● **TASK DETAILS**: Each line below from the one containing "(((∃ x y n, i = .drw" through the one containing "def Obligations.EveryRunKeepsTheInvariant : Prop" is to be given again exactly, and no line outside that span.

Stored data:

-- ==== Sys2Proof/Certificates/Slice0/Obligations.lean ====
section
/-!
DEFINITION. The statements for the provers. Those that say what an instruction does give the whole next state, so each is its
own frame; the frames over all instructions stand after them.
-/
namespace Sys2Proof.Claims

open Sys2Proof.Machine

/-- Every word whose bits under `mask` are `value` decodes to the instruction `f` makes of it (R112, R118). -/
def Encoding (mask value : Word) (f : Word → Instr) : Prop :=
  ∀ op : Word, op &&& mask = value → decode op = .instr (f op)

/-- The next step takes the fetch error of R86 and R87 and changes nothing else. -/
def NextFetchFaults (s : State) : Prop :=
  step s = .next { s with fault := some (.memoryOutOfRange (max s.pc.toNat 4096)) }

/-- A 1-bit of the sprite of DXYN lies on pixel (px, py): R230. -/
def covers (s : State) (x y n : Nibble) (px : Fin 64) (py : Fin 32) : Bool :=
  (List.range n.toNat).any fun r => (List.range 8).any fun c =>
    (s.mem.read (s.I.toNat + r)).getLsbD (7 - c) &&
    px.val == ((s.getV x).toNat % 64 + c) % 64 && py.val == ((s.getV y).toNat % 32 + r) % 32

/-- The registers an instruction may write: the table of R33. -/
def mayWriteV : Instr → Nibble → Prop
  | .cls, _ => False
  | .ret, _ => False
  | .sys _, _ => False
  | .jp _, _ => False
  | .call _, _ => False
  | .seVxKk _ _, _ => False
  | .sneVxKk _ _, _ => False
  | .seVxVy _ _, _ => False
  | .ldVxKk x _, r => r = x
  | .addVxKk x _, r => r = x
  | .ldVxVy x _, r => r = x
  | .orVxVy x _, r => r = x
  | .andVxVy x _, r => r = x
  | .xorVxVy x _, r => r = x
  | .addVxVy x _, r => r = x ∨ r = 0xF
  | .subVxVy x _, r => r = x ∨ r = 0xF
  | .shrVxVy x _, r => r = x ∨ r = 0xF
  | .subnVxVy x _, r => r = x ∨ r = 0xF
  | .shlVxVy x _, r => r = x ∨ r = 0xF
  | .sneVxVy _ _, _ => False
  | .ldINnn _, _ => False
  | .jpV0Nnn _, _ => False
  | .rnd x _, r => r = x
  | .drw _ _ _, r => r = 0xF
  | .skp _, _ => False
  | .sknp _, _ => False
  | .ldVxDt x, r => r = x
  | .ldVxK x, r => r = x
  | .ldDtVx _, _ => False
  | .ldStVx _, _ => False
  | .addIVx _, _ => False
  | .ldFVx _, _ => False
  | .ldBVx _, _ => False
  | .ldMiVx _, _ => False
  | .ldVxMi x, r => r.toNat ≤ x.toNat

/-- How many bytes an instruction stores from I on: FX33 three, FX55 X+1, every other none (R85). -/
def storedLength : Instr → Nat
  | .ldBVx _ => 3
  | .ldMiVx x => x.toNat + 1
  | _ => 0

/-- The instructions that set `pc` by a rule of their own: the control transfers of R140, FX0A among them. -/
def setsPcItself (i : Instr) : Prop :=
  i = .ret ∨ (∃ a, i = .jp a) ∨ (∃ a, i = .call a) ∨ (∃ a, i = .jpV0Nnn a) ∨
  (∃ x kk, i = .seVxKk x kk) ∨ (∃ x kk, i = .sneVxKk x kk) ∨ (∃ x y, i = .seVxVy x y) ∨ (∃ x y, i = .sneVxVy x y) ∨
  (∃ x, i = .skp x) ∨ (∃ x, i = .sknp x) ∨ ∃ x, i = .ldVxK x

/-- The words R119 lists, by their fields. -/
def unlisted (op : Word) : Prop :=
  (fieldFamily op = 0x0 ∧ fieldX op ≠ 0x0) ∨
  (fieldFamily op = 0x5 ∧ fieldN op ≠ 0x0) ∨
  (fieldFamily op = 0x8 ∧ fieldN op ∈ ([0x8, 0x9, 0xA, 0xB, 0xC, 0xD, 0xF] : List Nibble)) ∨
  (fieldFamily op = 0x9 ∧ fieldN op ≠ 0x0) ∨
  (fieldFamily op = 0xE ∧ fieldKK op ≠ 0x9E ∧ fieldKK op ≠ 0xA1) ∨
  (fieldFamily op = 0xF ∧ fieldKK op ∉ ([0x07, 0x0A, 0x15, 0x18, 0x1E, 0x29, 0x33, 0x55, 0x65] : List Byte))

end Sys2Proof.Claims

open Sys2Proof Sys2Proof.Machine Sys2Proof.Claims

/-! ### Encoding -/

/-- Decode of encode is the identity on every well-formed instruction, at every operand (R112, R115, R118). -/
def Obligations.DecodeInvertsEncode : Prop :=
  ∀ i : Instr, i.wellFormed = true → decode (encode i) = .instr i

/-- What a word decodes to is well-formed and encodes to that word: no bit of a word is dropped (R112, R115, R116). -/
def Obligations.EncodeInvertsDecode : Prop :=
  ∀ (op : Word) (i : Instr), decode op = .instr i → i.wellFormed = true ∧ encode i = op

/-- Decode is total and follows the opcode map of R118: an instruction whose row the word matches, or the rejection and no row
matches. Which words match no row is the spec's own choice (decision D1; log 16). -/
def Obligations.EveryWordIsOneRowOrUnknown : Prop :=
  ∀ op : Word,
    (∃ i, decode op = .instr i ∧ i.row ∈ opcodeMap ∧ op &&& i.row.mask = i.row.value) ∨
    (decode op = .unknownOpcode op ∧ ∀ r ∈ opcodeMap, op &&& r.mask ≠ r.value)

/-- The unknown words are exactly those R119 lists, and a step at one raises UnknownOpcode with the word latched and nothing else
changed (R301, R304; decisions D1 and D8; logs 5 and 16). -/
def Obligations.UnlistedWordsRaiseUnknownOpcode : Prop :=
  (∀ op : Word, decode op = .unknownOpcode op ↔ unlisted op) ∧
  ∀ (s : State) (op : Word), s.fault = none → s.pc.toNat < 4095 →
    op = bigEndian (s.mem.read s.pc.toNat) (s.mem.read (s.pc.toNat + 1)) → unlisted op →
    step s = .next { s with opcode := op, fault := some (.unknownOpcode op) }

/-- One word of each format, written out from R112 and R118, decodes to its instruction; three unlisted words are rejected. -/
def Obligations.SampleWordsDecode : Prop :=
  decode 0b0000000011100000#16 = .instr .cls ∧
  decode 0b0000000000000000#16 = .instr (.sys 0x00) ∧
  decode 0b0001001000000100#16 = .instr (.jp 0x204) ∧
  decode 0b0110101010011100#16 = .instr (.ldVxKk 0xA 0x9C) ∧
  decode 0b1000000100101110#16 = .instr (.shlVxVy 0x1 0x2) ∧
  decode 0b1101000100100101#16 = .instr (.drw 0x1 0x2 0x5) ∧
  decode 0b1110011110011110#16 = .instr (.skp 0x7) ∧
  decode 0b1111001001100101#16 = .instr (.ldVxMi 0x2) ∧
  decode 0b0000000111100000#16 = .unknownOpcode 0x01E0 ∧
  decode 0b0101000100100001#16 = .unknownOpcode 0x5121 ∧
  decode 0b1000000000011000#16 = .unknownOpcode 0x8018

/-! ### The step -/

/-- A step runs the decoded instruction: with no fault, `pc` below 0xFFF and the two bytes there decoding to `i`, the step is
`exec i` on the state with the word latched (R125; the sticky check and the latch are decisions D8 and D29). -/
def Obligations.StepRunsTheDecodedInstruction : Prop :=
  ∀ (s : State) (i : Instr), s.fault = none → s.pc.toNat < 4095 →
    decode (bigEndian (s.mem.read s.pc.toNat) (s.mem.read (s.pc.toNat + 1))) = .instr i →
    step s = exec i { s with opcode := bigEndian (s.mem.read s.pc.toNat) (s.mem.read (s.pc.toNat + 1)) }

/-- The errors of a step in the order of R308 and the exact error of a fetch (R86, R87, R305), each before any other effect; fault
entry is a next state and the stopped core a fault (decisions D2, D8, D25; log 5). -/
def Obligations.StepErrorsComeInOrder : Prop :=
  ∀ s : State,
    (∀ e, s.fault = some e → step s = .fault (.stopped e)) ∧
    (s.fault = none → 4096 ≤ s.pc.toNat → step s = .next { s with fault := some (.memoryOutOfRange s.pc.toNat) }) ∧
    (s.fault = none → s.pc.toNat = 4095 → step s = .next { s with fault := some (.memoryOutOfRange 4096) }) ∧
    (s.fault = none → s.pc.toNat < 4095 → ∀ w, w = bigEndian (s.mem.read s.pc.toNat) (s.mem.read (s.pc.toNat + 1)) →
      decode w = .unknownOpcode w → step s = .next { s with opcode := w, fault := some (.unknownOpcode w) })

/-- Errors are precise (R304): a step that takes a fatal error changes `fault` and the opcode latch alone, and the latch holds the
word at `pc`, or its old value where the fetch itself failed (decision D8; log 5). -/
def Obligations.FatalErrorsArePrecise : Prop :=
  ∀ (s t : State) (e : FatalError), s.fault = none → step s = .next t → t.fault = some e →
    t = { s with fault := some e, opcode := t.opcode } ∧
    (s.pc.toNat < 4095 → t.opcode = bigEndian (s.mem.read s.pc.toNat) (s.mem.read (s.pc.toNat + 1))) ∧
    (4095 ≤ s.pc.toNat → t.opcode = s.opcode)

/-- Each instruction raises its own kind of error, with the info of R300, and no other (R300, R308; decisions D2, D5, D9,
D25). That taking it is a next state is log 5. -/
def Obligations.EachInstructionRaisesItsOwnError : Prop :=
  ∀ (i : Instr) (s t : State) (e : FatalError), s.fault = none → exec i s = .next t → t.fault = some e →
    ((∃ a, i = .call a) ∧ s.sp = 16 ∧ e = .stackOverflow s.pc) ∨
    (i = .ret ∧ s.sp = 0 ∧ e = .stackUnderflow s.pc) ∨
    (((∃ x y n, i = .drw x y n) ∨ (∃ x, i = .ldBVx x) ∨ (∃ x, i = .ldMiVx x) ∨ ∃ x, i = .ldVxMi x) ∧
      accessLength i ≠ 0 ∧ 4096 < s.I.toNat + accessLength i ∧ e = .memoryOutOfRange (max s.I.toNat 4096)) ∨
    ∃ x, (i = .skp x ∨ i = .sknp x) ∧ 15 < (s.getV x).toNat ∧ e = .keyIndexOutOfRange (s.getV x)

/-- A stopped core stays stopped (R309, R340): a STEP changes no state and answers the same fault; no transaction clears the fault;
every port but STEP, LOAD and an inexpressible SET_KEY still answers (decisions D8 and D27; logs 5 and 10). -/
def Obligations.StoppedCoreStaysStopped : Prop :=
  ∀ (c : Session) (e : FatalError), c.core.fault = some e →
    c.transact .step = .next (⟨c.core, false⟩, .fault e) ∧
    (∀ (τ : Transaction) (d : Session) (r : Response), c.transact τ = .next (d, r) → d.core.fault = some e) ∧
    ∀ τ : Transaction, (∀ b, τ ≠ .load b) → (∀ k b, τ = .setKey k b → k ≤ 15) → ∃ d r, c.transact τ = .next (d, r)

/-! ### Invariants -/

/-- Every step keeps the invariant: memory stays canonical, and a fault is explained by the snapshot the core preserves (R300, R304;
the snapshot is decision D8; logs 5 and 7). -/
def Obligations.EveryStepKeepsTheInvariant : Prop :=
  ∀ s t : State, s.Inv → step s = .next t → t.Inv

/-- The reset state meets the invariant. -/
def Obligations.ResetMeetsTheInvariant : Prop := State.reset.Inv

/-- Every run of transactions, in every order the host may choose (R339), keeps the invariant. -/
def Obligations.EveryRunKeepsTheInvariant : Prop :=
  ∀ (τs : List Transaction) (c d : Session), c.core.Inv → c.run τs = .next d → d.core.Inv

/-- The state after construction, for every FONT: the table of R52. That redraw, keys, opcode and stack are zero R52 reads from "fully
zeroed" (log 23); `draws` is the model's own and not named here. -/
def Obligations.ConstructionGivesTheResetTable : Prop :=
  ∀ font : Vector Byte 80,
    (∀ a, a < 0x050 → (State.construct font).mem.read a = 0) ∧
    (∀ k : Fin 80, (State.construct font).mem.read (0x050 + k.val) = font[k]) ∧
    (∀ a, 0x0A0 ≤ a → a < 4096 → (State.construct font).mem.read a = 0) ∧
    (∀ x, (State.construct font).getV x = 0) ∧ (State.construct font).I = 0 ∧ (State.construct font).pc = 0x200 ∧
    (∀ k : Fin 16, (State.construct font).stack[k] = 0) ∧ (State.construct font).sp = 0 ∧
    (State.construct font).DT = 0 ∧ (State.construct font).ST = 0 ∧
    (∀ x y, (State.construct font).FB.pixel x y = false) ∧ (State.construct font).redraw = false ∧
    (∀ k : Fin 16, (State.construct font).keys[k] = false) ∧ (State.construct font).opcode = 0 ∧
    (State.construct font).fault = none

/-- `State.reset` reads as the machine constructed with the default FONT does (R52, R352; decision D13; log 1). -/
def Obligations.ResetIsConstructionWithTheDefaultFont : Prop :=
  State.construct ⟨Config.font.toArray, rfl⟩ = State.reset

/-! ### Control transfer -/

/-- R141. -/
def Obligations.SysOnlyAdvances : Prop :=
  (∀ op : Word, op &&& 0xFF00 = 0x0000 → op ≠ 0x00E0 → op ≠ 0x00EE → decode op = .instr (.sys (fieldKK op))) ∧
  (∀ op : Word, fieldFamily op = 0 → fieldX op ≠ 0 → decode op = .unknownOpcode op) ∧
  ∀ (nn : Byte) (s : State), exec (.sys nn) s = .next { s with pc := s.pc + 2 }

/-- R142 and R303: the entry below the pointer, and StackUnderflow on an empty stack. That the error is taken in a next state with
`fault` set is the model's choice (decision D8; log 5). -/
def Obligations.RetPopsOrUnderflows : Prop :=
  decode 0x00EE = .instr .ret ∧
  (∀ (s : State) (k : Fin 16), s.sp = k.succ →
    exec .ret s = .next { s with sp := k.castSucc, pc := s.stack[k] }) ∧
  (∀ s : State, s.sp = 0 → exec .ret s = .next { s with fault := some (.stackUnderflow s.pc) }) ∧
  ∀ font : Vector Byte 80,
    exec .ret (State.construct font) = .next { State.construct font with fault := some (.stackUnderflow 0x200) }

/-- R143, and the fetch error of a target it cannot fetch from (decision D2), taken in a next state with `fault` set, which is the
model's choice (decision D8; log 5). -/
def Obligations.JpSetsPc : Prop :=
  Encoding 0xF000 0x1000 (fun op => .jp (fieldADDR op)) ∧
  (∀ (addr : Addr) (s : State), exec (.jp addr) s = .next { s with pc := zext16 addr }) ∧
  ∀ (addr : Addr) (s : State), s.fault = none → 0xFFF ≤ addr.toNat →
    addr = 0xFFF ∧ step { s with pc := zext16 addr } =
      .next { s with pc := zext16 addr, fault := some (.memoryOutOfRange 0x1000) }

--

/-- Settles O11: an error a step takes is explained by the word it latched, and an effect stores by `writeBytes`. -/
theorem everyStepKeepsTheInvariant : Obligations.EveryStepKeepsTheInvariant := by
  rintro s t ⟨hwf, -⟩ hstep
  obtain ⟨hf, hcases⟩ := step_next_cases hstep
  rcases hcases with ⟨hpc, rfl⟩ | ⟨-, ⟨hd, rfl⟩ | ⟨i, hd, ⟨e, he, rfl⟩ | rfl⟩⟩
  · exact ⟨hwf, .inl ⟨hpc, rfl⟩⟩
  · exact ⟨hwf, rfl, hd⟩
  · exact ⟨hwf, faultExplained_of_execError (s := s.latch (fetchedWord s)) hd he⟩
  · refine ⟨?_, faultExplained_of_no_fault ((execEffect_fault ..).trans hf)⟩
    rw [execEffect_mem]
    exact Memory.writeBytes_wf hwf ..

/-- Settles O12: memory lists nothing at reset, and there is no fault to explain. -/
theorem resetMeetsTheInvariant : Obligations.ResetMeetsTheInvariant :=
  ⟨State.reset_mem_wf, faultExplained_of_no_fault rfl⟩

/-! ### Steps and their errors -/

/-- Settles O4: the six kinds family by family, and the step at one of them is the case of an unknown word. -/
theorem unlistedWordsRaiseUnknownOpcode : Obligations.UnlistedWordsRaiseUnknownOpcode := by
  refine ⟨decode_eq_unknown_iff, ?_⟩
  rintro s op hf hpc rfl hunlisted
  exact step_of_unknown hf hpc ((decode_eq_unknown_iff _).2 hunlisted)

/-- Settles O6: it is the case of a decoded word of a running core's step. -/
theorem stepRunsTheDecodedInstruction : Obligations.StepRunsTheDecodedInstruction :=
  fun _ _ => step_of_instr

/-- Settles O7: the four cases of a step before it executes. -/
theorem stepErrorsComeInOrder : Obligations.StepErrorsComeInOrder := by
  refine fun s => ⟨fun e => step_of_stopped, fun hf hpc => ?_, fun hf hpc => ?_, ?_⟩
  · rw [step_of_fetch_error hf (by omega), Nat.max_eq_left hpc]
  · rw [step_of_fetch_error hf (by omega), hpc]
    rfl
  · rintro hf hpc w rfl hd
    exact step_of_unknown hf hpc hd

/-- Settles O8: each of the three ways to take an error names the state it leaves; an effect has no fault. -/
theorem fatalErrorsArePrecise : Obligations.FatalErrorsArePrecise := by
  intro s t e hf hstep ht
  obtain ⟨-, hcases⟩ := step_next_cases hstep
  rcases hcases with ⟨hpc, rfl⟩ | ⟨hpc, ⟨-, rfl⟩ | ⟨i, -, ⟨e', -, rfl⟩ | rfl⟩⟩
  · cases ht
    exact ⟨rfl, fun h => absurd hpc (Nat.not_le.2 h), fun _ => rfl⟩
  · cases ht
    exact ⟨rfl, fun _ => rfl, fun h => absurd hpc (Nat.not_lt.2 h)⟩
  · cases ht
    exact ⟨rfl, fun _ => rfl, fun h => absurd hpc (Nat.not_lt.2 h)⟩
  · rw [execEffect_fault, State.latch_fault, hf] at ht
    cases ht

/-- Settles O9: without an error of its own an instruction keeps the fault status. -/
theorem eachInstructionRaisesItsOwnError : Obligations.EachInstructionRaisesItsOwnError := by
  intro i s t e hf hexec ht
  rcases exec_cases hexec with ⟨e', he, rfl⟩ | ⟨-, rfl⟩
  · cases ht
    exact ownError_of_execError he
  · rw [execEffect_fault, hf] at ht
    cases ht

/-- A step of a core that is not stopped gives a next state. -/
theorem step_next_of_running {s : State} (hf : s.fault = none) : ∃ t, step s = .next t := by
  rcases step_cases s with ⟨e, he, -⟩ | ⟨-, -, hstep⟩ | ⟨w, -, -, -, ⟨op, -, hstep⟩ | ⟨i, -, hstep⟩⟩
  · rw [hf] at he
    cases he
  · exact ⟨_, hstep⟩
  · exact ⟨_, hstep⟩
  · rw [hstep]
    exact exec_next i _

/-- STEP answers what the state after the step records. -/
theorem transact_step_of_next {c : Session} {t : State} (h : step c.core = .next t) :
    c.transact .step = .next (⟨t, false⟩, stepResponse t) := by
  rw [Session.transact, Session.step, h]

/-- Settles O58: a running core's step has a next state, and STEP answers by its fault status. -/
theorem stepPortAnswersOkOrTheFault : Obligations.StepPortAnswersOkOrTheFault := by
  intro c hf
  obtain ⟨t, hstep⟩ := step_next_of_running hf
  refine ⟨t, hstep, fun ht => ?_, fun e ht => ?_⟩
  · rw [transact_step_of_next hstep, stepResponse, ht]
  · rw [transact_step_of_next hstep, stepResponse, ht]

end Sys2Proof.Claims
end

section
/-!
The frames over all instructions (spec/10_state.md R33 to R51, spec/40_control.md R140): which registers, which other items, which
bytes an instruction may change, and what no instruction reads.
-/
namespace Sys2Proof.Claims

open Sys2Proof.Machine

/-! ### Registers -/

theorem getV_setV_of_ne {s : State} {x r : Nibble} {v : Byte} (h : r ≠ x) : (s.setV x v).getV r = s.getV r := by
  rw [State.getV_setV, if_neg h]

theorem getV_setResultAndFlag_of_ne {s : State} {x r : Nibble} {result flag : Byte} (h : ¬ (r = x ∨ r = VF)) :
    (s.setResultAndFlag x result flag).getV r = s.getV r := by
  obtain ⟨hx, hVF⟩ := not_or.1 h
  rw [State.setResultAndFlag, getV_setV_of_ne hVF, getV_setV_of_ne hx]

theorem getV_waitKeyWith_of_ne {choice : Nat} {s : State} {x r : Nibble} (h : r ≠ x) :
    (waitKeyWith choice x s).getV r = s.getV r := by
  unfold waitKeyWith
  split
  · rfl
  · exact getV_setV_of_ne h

● **ANSWER SECTION**:
    (((∃ x y n, i = .drw x y n) ∨ (∃ x, i = .ldBVx x) ∨ (∃ x, i = .ldMiVx x) ∨ ∃ x, i = .ldVxMi x) ∧
      accessLength i ≠ 0 ∧ 4096 < s.I.toNat + accessLength i ∧ e = .memoryOutOfRange (max s.I.toNat 4096)) ∨
    ∃ x, (i = .skp x ∨ i = .sknp x) ∧ 15 < (s.getV x).toNat ∧ e = .keyIndexOutOfRange (s.getV x)

/-- A stopped core stays stopped (R309, R340): a STEP changes no state and answers the same fault; no transaction clears the fault;
every port but STEP, LOAD and an inexpressible SET_KEY still answers (decisions D8 and D27; logs 5 and 10). -/
def Obligations.StoppedCoreStaysStopped : Prop :=
  ∀ (c : Session) (e : FatalError), c.core.fault = some e →
    c.transact .step = .next (⟨c.core, false⟩, .fault e) ∧
    (∀ (τ : Transaction) (d : Session) (r : Response), c.transact τ = .next (d, r) → d.core.fault = some e) ∧
    ∀ τ : Transaction, (∀ b, τ ≠ .load b) → (∀ k b, τ = .setKey k b → k ≤ 15) → ∃ d r, c.transact τ = .next (d, r)

/-! ### Invariants -/

/-- Every step keeps the invariant: memory stays canonical, and a fault is explained by the snapshot the core preserves (R300, R304;
the snapshot is decision D8; logs 5 and 7). -/
def Obligations.EveryStepKeepsTheInvariant : Prop :=
  ∀ s t : State, s.Inv → step s = .next t → t.Inv

/-- The reset state meets the invariant. -/
def Obligations.ResetMeetsTheInvariant : Prop := State.reset.Inv

/-- Every run of transactions, in every order the host may choose (R339), keeps the invariant. -/
def Obligations.EveryRunKeepsTheInvariant : Prop :=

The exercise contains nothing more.